**Your instructions:**
Scan the records beneath this line for the line holding "### Fetch -/" and the line holding "let bad := busErr || s.mem.poisoned a 64", then transcribe exactly those two and all lines between.

[[ Provided records, beginning ]]

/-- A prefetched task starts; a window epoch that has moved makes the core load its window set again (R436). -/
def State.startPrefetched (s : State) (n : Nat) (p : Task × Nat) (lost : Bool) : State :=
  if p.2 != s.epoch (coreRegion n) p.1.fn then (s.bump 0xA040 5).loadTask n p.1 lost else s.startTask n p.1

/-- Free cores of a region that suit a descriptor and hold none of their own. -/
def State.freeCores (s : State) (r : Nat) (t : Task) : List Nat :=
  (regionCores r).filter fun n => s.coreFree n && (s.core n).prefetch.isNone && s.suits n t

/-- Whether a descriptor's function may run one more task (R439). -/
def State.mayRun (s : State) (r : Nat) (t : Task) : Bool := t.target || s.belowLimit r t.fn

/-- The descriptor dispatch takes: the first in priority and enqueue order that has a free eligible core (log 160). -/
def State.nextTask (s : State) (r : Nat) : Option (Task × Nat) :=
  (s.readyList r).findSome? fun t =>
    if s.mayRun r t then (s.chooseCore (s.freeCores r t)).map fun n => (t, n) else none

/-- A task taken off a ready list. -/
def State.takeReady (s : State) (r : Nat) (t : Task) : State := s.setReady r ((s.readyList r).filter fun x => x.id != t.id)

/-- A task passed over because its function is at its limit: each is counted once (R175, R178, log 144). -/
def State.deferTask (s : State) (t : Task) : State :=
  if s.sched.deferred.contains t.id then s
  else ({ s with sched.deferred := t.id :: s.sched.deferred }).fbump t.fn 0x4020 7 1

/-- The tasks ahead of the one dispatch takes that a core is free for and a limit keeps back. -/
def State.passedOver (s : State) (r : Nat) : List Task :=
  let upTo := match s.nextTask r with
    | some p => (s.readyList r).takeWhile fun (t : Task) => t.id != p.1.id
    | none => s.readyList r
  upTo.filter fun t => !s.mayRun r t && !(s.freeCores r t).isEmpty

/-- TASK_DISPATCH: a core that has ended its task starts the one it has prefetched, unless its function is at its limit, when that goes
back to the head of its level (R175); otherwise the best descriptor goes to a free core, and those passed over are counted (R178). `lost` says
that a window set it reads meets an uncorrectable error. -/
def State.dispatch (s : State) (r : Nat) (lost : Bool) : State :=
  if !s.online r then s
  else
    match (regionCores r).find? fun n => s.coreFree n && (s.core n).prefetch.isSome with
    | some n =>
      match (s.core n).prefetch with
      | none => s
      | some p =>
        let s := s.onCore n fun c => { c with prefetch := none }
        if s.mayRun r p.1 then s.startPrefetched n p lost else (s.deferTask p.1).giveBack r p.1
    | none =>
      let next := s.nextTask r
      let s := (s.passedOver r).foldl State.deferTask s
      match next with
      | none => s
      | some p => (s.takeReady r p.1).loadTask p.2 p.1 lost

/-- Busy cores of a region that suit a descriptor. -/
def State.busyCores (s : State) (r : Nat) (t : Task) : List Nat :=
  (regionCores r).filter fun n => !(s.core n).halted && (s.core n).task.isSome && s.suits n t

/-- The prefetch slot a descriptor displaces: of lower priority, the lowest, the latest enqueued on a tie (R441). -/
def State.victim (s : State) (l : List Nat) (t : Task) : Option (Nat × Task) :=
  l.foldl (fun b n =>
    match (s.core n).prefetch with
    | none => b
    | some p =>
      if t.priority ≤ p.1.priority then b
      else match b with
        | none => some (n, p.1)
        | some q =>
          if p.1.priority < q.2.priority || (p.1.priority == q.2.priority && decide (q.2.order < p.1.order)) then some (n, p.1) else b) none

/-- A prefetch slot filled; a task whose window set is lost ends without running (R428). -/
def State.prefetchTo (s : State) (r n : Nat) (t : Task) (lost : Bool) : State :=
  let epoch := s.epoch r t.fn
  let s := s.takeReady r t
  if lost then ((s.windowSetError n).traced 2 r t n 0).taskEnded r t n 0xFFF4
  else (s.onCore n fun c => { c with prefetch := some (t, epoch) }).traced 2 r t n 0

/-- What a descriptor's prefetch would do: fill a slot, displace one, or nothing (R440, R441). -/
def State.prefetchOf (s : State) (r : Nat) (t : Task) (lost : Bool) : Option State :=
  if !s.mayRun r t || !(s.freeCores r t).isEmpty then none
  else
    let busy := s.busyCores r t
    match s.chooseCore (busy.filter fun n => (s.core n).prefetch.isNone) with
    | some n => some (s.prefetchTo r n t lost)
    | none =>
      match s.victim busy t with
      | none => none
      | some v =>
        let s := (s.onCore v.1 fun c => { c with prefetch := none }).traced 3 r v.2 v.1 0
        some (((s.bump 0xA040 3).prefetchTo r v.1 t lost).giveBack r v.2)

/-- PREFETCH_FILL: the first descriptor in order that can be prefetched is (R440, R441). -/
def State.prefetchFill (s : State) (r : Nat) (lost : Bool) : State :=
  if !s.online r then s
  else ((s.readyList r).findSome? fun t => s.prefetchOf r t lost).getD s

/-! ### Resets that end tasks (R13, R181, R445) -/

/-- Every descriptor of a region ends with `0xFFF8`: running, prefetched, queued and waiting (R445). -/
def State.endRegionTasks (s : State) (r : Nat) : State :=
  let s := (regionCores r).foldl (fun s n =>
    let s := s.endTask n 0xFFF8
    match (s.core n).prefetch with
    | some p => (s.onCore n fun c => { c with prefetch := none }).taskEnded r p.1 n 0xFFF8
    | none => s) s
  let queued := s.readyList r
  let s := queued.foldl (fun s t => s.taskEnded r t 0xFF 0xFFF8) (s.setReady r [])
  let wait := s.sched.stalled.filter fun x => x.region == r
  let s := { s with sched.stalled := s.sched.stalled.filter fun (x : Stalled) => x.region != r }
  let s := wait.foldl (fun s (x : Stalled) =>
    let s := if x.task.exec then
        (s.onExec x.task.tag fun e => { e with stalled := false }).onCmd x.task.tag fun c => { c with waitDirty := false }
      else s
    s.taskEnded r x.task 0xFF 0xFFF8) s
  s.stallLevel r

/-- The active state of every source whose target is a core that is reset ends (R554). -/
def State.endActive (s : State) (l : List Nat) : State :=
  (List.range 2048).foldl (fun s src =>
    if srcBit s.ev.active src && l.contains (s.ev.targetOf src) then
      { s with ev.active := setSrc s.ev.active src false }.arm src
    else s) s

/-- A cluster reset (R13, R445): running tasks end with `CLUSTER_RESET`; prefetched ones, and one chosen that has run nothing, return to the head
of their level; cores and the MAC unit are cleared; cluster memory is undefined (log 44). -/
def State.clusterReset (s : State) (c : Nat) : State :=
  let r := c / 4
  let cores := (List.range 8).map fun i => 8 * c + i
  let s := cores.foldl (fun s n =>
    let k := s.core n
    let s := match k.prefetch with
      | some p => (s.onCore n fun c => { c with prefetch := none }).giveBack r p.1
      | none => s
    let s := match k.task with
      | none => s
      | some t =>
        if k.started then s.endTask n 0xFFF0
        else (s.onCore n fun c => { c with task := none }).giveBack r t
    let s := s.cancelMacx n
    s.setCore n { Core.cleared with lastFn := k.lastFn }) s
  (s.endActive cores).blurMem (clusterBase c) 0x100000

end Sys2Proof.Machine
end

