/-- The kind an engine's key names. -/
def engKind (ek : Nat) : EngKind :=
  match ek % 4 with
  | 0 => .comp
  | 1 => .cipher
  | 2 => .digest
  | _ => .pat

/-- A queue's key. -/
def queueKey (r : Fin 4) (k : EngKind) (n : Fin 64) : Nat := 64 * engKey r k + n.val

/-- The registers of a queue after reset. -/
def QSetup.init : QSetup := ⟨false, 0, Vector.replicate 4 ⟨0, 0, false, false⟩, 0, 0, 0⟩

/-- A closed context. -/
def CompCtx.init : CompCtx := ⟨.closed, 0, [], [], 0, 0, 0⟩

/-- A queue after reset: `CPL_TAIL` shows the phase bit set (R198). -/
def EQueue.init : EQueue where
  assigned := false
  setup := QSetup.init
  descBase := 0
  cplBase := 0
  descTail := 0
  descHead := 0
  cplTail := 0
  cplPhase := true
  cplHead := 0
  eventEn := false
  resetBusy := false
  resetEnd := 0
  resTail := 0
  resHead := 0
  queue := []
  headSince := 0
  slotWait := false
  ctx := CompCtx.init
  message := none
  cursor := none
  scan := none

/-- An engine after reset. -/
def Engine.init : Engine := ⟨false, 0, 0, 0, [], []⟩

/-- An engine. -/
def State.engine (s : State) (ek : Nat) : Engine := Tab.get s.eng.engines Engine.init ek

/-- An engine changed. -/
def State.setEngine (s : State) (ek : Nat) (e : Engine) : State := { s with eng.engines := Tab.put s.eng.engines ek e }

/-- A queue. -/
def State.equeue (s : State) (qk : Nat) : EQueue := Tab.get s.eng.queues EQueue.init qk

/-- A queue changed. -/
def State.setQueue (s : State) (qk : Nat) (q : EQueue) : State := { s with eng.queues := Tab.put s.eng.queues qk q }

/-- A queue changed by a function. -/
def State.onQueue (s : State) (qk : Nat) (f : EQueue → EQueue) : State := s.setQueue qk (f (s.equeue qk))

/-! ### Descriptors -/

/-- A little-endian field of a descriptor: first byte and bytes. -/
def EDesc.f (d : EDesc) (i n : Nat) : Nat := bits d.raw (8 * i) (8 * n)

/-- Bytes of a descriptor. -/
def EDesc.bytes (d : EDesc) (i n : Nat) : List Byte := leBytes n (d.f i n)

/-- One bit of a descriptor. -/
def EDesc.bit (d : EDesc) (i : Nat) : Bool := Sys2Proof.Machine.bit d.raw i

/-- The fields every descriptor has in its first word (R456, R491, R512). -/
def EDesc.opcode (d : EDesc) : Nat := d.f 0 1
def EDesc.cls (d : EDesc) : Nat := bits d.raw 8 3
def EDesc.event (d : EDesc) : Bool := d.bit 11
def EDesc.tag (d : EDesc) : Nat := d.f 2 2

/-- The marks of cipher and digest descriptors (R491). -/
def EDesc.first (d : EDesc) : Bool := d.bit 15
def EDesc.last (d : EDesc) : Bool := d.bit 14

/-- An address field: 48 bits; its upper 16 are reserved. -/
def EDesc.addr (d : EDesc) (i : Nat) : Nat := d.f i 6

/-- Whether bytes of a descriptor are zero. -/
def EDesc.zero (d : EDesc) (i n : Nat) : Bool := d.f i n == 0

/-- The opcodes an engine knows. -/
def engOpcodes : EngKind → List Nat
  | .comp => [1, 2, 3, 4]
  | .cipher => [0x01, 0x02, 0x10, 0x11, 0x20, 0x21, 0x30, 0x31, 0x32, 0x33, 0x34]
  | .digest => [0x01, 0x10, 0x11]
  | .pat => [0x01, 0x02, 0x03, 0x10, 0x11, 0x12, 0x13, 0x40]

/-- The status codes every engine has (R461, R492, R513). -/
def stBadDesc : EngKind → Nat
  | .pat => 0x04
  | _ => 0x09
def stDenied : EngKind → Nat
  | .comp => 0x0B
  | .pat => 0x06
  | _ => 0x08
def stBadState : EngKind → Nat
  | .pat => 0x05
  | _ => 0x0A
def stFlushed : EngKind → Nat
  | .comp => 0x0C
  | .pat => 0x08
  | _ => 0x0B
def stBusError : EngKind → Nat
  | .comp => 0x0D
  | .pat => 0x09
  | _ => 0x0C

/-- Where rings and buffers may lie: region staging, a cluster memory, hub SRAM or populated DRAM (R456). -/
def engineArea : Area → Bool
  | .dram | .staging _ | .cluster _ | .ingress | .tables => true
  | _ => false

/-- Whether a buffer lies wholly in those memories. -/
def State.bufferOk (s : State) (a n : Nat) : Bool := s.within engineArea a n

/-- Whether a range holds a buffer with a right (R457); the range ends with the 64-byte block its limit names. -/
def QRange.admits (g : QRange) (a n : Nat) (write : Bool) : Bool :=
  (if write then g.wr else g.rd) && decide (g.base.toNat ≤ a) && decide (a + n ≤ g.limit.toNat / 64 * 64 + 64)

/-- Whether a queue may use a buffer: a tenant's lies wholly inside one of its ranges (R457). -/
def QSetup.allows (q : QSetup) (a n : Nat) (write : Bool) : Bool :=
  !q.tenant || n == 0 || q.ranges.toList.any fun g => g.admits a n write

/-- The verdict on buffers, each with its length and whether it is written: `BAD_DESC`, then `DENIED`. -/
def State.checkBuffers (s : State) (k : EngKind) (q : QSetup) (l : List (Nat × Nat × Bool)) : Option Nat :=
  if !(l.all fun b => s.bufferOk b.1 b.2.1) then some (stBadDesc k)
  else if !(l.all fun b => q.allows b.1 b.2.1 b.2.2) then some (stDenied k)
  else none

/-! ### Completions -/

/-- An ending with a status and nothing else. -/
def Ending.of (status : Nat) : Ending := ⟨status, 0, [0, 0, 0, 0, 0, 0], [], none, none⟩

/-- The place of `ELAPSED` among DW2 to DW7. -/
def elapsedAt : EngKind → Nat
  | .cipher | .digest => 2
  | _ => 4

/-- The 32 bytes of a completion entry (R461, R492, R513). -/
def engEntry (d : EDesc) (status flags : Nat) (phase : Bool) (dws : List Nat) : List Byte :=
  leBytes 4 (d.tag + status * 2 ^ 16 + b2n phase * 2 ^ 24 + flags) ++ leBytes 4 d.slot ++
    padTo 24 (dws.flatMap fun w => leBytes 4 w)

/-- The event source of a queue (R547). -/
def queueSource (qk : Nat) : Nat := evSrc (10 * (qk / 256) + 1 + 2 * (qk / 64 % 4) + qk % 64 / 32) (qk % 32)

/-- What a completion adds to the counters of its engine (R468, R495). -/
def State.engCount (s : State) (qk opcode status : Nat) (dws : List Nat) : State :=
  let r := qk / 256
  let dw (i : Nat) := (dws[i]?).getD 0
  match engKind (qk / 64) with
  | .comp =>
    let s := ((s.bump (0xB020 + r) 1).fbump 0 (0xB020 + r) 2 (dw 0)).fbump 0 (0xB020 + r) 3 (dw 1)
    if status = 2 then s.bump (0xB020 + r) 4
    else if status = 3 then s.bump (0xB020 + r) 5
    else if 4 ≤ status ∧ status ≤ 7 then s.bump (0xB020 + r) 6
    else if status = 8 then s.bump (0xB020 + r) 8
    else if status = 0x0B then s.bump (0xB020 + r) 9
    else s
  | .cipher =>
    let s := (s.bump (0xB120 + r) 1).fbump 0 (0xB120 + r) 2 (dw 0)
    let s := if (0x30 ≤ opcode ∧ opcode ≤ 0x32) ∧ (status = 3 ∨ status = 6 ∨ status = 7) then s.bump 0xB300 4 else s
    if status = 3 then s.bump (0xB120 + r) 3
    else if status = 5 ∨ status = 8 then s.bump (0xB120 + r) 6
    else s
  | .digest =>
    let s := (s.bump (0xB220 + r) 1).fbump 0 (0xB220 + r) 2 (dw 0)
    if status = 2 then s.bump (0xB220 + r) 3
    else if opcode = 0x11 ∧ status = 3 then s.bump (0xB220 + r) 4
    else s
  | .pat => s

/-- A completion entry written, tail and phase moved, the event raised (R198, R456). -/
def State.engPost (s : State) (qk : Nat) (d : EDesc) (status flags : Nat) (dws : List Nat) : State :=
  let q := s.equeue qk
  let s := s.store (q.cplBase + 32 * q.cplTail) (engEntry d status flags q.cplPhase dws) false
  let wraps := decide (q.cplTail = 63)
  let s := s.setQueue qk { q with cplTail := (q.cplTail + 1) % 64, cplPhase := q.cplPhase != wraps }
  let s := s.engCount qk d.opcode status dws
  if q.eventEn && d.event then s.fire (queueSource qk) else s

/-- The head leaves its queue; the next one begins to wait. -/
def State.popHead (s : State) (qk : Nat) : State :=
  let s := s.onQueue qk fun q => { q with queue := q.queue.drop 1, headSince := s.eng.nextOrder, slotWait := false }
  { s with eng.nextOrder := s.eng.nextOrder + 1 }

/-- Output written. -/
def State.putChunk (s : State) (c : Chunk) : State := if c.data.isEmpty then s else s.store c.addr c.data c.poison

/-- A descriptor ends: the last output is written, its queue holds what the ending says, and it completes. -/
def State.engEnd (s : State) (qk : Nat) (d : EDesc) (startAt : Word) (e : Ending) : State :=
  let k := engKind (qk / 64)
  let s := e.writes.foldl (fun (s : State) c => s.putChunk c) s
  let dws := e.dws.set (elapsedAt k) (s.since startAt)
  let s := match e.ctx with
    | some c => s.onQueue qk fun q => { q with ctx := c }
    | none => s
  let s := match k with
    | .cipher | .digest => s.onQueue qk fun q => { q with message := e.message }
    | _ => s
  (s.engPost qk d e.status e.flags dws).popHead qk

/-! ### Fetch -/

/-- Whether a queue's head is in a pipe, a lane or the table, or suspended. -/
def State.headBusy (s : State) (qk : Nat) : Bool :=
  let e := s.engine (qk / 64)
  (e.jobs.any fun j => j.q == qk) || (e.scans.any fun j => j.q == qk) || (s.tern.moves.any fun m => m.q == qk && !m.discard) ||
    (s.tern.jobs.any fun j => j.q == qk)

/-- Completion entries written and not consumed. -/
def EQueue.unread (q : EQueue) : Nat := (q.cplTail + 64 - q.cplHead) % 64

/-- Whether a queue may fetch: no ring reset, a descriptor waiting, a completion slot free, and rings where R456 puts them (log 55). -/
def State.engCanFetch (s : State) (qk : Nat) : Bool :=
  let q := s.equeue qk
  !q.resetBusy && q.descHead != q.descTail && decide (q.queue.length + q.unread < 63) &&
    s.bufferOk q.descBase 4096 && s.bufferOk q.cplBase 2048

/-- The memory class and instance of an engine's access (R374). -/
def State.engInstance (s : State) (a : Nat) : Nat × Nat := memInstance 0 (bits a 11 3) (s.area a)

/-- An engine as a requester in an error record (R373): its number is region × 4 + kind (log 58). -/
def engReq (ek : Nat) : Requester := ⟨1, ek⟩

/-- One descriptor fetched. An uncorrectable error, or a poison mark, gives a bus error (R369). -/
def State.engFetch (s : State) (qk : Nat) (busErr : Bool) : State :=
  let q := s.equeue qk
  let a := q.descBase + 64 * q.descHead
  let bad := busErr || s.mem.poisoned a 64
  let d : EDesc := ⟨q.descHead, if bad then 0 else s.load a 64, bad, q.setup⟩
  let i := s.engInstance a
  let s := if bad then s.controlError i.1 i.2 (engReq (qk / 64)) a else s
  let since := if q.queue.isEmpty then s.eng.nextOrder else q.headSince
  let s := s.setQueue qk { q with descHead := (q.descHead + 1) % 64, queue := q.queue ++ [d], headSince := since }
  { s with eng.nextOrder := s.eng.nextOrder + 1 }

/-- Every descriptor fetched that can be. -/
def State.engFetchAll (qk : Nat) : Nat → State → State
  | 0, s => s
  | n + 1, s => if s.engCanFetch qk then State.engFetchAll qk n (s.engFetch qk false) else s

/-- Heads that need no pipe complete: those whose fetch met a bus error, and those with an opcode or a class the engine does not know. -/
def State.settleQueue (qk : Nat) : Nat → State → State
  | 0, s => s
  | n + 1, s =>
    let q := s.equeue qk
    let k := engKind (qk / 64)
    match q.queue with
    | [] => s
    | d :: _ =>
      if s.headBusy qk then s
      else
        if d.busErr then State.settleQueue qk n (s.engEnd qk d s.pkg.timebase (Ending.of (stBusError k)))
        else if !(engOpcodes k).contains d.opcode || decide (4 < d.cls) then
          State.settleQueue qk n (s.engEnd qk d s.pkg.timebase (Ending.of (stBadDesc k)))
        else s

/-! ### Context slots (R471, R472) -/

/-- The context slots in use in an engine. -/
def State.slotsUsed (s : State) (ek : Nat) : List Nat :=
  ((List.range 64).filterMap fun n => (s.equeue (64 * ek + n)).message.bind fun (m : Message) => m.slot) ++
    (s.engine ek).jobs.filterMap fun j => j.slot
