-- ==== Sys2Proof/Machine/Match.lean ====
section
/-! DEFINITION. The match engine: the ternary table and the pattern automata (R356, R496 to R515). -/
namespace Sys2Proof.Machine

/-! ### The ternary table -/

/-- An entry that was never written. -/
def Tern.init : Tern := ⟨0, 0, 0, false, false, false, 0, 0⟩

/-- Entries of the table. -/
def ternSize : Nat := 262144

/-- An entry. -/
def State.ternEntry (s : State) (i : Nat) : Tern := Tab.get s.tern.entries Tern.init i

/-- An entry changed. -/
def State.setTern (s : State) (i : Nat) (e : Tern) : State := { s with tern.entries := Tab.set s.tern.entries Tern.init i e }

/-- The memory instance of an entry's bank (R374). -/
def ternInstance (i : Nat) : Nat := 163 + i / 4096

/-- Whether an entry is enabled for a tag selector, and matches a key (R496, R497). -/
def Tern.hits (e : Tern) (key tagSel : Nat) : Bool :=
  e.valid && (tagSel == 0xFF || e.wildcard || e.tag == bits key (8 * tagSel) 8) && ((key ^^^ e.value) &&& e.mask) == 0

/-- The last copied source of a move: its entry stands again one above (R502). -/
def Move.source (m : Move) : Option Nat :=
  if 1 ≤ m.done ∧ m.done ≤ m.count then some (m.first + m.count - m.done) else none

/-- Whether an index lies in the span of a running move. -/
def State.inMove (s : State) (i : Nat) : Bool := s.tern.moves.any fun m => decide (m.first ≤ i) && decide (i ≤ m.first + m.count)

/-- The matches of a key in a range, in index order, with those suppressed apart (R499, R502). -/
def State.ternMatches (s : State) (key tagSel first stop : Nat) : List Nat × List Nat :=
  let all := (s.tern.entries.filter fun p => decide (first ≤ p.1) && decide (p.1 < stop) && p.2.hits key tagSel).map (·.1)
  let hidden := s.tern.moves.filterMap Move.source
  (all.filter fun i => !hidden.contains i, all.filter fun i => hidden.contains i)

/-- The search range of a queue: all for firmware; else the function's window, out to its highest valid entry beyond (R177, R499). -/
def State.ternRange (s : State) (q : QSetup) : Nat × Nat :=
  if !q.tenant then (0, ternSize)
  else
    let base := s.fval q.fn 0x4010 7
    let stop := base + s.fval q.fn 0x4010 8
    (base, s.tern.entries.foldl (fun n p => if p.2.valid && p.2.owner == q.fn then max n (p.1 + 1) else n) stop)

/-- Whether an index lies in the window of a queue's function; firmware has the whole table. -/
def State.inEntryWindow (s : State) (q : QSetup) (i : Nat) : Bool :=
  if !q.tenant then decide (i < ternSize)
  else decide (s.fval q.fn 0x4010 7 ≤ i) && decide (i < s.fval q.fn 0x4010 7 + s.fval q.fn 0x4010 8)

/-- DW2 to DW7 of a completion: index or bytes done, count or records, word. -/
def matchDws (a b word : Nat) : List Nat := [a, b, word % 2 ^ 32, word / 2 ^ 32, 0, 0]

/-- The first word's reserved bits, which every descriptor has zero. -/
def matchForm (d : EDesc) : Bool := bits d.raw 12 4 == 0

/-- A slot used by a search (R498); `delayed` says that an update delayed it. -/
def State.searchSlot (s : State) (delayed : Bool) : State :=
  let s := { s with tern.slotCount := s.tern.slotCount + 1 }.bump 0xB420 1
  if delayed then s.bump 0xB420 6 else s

[[ Provided records, end ]]

**Expected answer:**
/-! ### Fetch -/

/-- Whether a queue's head is in a pipe, a lane or the table, or suspended. -/
def State.headBusy (s : State) (qk : Nat) : Bool :=
  let e := s.engine (qk / 64)
  (e.jobs.any fun j => j.q == qk) || (e.scans.any fun j => j.q == qk) || (s.tern.moves.any fun m => m.q == qk && !m.discard) ||
    (s.tern.jobs.any fun j => j.q == qk)

/-- Completion entries written and not consumed. -/
def EQueue.unread (q : EQueue) : Nat := (q.cplTail + 64 - q.cplHead) % 64

/-- Whether a queue may fetch: no ring reset, a descriptor waiting, a completion slot free, and rings where R456 puts them (log 55). -/
def State.engCanFetch (s : State) (qk : Nat) : Bool :=
  let q := s.equeue qk
  !q.resetBusy && q.descHead != q.descTail && decide (q.queue.length + q.unread < 63) &&
    s.bufferOk q.descBase 4096 && s.bufferOk q.cplBase 2048

/-- The memory class and instance of an engine's access (R374). -/
def State.engInstance (s : State) (a : Nat) : Nat × Nat := memInstance 0 (bits a 11 3) (s.area a)

/-- An engine as a requester in an error record (R373): its number is region × 4 + kind (log 58). -/
def engReq (ek : Nat) : Requester := ⟨1, ek⟩

/-- One descriptor fetched. An uncorrectable error, or a poison mark, gives a bus error (R369). -/
def State.engFetch (s : State) (qk : Nat) (busErr : Bool) : State :=
  let q := s.equeue qk
  let a := q.descBase + 64 * q.descHead
  let bad := busErr || s.mem.poisoned a 64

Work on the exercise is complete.